***** RECORDS SHOWN *****
/-- One operation on whole operands (R123). -/
def accOps (d : Desc) (a b : List Nat) : List Nat × Flags :=
  match gdAcc d with
  | none => ([], 0)
  | some f =>
    let r := (a.zip b).map (fun xy => accOp (gdRed d) f (gdRnd d) xy.1 xy.2)
    (r.map (·.1), flagsOr (r.map (·.2)))

/-! ## Adders and their residues (R117) -/

/-- The exponent of the least quantum of an accumulation format. -/
def leastQuantum (f : Fmt) : Int :=
  match f with
  | .int64 | .int32 | .transit => 0
  | _ => 1 - (f.bias : Int) - f.mbits

/-- The exact value of a code in units of the format's least quantum; none of a NaN or an infinity. -/
def quantaOf (f : Fmt) (code : Nat) : Option Int :=
  match f with
  | .int64 | .int32 | .transit => some (sintOf 64 code)
  | _ =>
    match decodeElt f code with
    | .fin s m e => let n : Int := (m <<< (e - leastQuantum f).toNat : Nat); some (if s then -n else n)
    | _ => none

/-- The mod-255 residue of a value. -/
def residueOf (v : Int) : Nat := (v % 255).toNat

/-- The residues that travel with codes of an accumulation format. -/
def residuesOf (d : Desc) (xs : List Nat) : List Nat :=
  match gdAcc d with
  | none => []
  | some f => xs.map (fun x => residueOf ((quantaOf f x).getD 0))

/-- The comparison that an add makes: the operands' residues against that of the actual result. -/
def residueOk (ra rb : Nat) (result : Int) : Bool := (ra + rb) % 255 == residueOf result

/-- An add of two codes whose exact sum comes out wrong by `err` least quanta; an infinity or a NaN is not summed. -/
def addErr (f : Fmt) (rnd : Rnd) (a b : Nat) (err : Int) : Nat × Flags :=
  match quantaOf f a, quantaOf f b with
  | some x, some y =>
    let v := x + y + err
    match f with
    | .int64 | .int32 | .transit => let (n, g) := satInt 64 v; (uintOf 64 n, g)
    | _ => roundOp f rnd.det (if v == 0 then .fin (rnd.det == .rdn) 0 0 else .fin (decide (v < 0)) v.natAbs (leastQuantum f), 0)
  | _, _ => accOp .sum f rnd a b

/-- One operation on whole operands, in which the adder of one element errs. -/
def accOpsErr (d : Desc) (e : Nat) (err : Int) (a b : List Nat) : List Nat × Flags :=
  match gdAcc d with
  | none => ([], 0)
  | some f =>
    let r := ((a.zip b).zipIdx).map (fun xy =>
      if xy.2 == e && gdRed d == .sum then addErr f (gdRnd d) xy.1.1 xy.1.2 err
      else accOp (gdRed d) f (gdRnd d) xy.1.1 xy.1.2)
    (r.map (·.1), flagsOr (r.map (·.2)))

/-- Whether the residues of an add of codes show an error of `err` least quanta in element `e`: those that travel with the left
operand against those of the right one. -/
def missShows (d : Desc) (e : Nat) (err : Int) (ra : List Nat) (a b : List Nat) : Bool :=
  match gdAcc d with
  | none => false
  | some f =>
    match (a[e]?).bind (quantaOf f), (b[e]?).bind (quantaOf f) with
    | some x, some y => gdRed d == .sum && !residueOk (ra.getD e 0) (residueOf y) (x + y + err)
    | _, _ => false

/-- log2 of the quantum q_f and the width W_f (R106). -/
def gridOf (f : Fmt) : Int × Nat :=
  match f with
  | .e4m3 => (-9, 18) | .e5m2 => (-16, 32) | .e3m2 => (-4, 9) | .e2m3 => (-3, 6) | .e2m1 => (-1, 4)
  | .mxint8 => (-6, 8) | .fp32 => (-23, 24) | .fp16 => (-10, 11) | .bf16 => (-7, 8) | .int32 => (0, 32)
  | _ => (0, 64)

/-- The headroom H of R107. -/
def headroom (d : Desc) : Int :=
  match gdIn d with
  | none => -1
  | some f => 47 - (gridOf f).2 - clog2 (gdN d)

/-- The largest scale offset of R107. -/
def offsetLimit (d : Desc) : Int :=
  if gdIn d == some .int32 then 0 else min 16 (headroom d)

/-- log2 of the grid g of an EXACT group (R106). -/
def gridLog (d : Desc) : Int :=
  match gdIn d with
  | none => 0
  | some f => (gridOf f).1 + gdScale d - 127

/-- The integer of an i48 accumulator element (R111). -/
def wrap48 (v : Int) : Int := sintOf 48 (uintOf 48 v)

/-- An element of an EXACT contribution on the grid (R110, R111): integer, sticky bits (NaN, +inf, -inf, FINITE from
bit 3 down), flags, and 1 when it vanished. -/
structure GridElem where
  n : Int
  sticky : BitVec 4
  flags : Flags
  vanished : Nat
  deriving DecidableEq, Repr

/-- A value of an EXACT contribution converted to the grid; `o` is the block's or the declared offset (R110). -/
def toGrid (d : Desc) (f : Fmt) (o : Int) (v : FV) : GridElem :=
  match v with
  | .nan _ sig _ => { n := 0, sticky := 8, flags := flagIf sig ieInvalid, vanished := 0 }
  | .inf s => { n := 0, sticky := if s then 2 else 4, flags := 0, vanished := 0 }
  | .fin s m e =>
    if m == 0 then { n := 0, sticky := 1, flags := 0, vanished := 0 } else
    let sgn := fun (x : Nat) => if s then -(x : Int) else (x : Int)
    if f.isBlock || f == .int32 then
      let (n, lost) := roundTo (gdRnd d).det s m e (gridLog d) 0
      { n := sgn n, sticky := 1, flags := flagIf lost ieInexact, vanished := b2n (n == 0) }
    else
      let oo := max o 0
      let w := (gridOf f).2
      if geScaled m e 2 ((gdScale d : Int) + o - 127) then
        let lim : Nat := if 0 ≤ o then (2 ^ w - 1) <<< o.toNat else (2 ^ w - 1) >>> (-o).toNat
        { n := sgn lim, sticky := 1, flags := saturated, vanished := b2n (lim == 0) }
      else
        let (n, lost) := roundTo (gdRnd d).det s m e (gridLog d + oo) 0
        { n := sgn (n <<< oo.toNat), sticky := 1, flags := flagIf lost ieInexact, vanished := b2n (n == 0) }

/-- The largest block offset of a frame, over blocks whose scale is not 0xFF (R108). -/
def largestOffset (d : Desc) (k : Nat) (payload : List Byte) : Option Int :=
  match gdIn d with
  | none => none
  | some f =>
    (splitPayload f (gdInBlk d) k payload).2.foldl (fun acc s =>
      if s == 0xFF then acc else
      let o : Int := (s : Int) - gdScale d
      some (match acc with | none => o | some x => max x o)) none

/-- An EXACT contribution on the grid (R110); `o` is the declared offset of R108. -/
def leafGrid (d : Desc) (k : Nat) (o : Int) (payload : List Byte) : List GridElem :=
  match gdIn d with
  | none => []
  | some f => (leafValues d k payload).map (toGrid d f o)

/-- One EXACT accumulator element combined with another (R111). -/
def gridOp (op : RedOp) (a b : Int × BitVec 4) : Int × BitVec 4 :=
  let fin := fun (s : BitVec 4) => bitOf s 0
  let n := match op with
    | .sum => wrap48 (a.1 + b.1)
    | .max => if fin a.2 && fin b.2 then max a.1 b.1 else if fin b.2 then b.1 else a.1
    | .min => if fin a.2 && fin b.2 then min a.1 b.1 else if fin b.2 then b.1 else a.1
  (n, a.2 ||| b.2)

/-- EXACT elements combined, in which the adder of one errs by `err` (R111, R117). -/
def gridOpsErr (op : RedOp) (e : Nat) (err : Int) (a b : List (Int × BitVec 4)) : List (Int × BitVec 4) :=
  ((a.zip b).zipIdx).map (fun xy =>
    let r := gridOp op xy.1.1 xy.1.2
    if xy.2 == e && op == .sum then (wrap48 (xy.1.1.1 + xy.1.2.1 + err), r.2) else r)

/-- The residues that travel with EXACT elements. -/
def gridResidues (xs : List (Int × BitVec 4)) : List Nat := xs.map (fun x => residueOf x.1)

/-- Whether the residues of an add of EXACT elements show an error of `err` in element `e`. -/
def gridMissShows (op : RedOp) (e : Nat) (err : Int) (ra : List Nat) (a b : List (Int × BitVec 4)) : Bool :=
  match a[e]?, b[e]? with
  | some x, some y => op == .sum && !residueOk (ra.getD e 0) (residueOf y.1) (x.1 + y.1 + err)
  | _, _ => false

/-- The result of the final conversion of a chunk: payload, flags, VANISHED, ZERO_BLOCKS, and whether OUT_POL
REPEAT withholds it (R115). -/
structure Final where
  payload : List Byte
  flags : Flags
  vanished : Nat
  zeros : Nat
  repeatScale : Bool := false
  deriving DecidableEq, Repr

/-- Blocks laid out as R89 and R91 set out: codes in element order, then the scales. -/
def layBlocks (f : Fmt) (b : Nat) (dir : Bool) (tc k : Nat) (blocks : List BlockOut) : List Byte :=
  let arr := (blocks.map (fun x => x.codes.toArray)).toArray
  let codes := (List.range k).map (fun e => (arr.getD (blockOf b dir tc e) #[]).getD (placeIn b dir tc e) 0)
  packBits f.width codes ++ blocks.map (fun x => BitVec.ofNat 8 x.scale)

/-- The blocks of `k` values as lists of elements with their numbers. -/
def cutBlocks (b : Nat) (dir : Bool) (tc k : Nat) (xs : Array BElem) : List (List BElem) :=
  (List.range (k / b)).map (fun j =>
    (List.range b).map (fun i => xs.getD (elemAt b dir tc j i) { val := .fin false 0 0 }))

/-- Totals of a list of blocks. -/
def sumBlocks (f : Fmt) (b : Nat) (dir : Bool) (tc k : Nat) (blocks : List BlockOut) : Final :=
  { payload := layBlocks f b dir tc k blocks, flags := flagsOr (blocks.map (·.flags)),
    vanished := satAdd32 0 (blocks.map (·.vanished)).sum, zeros := satAdd32 0 (blocks.map (·.zeros)).sum }

/-- The random bits of element `p` of a chunk (R98). -/
def elemBits (d : Desc) (group step bucket chunk p : Nat) : Nat :=
  srBits (gdSeed d) group step bucket (chunk * gdK d + p)

/-- The final conversion of an ORDERED or ARRIVAL chunk, after any division (R97, R105). -/
def finalConv (d : Desc) (group step bucket chunk : Nat) (codes : List Nat) : Final :=
  match gdAcc d, gdOut d with
  | some a, some o =>
    let k := codes.length
    if a == .int64 then
      let r := codes.map (fun c => if o == .int32 then let (v, g) := satInt 32 (sintOf 64 c); (uintOf 32 v, g) else (c, 0))
      { payload := packBits o.width (r.map (·.1)), flags := flagsOr (r.map (·.2)), vanished := 0, zeros := 0 }
    else
      let vs := (codes.map (decodeElt a)).zipIdx.map (fun vp =>
        ({ val := vp.1, rbits := if gdRnd d == .sr then elemBits d group step bucket chunk vp.2 else 0 } : BElem))
      if o.isBlock then
        let b := 8 <<< gdOutBlk d
        sumBlocks o b (gdOutDir d) (gdTileCols d) k
          ((cutBlocks b (gdOutDir d) (gdTileCols d) k vs.toArray).map (encodeBlock o (gdOvf d) (gdRnd d)))
      else
        let r := vs.map (fun x => (x.val, encodeFV o (gdOvf d) false x.val (gdRnd d) x.rbits))
        { payload := packBits o.width (r.map (·.2.1)), flags := flagsOr (r.map (·.2.2)),
          vanished := satAdd32 0 (r.filter (fun x => match x.1 with
            | .fin s m _ => m != 0 && x.2.1 == zeroCode o s
            | _ => false)).length, zeros := 0 }
  | _, _ => { payload := [], flags := 0, vanished := 0, zeros := 0 }

/-- The MEAN division of R69 on a root in the accumulation format. -/
def meanDiv (d : Desc) (present : Nat) (codes : List Nat) : List Nat × Flags :=
  match gdAcc d with
  | none => ([], 0)
  | some a =>
    let r := codes.map (fun c => roundOp a (gdRnd d).det (divFV (decodeElt a c) (.fin false present 0)))
    (r.map (·.1), flagsOr (r.map (·.2)))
*****
* _WHAT IS REQUIRED_: Extract all lines from the material above that include the word "residueOk".

* _SOLUTION FOR THIS TASK_:
def residueOk (ra rb : Nat) (result : Int) : Bool := (ra + rb) % 255 == residueOf result
    | some x, some y => gdRed d == .sum && !residueOk (ra.getD e 0) (residueOf y) (x + y + err)
  | some x, some y => op == .sum && !residueOk (ra.getD e 0) (residueOf y.1) (x.1 + y.1 + err)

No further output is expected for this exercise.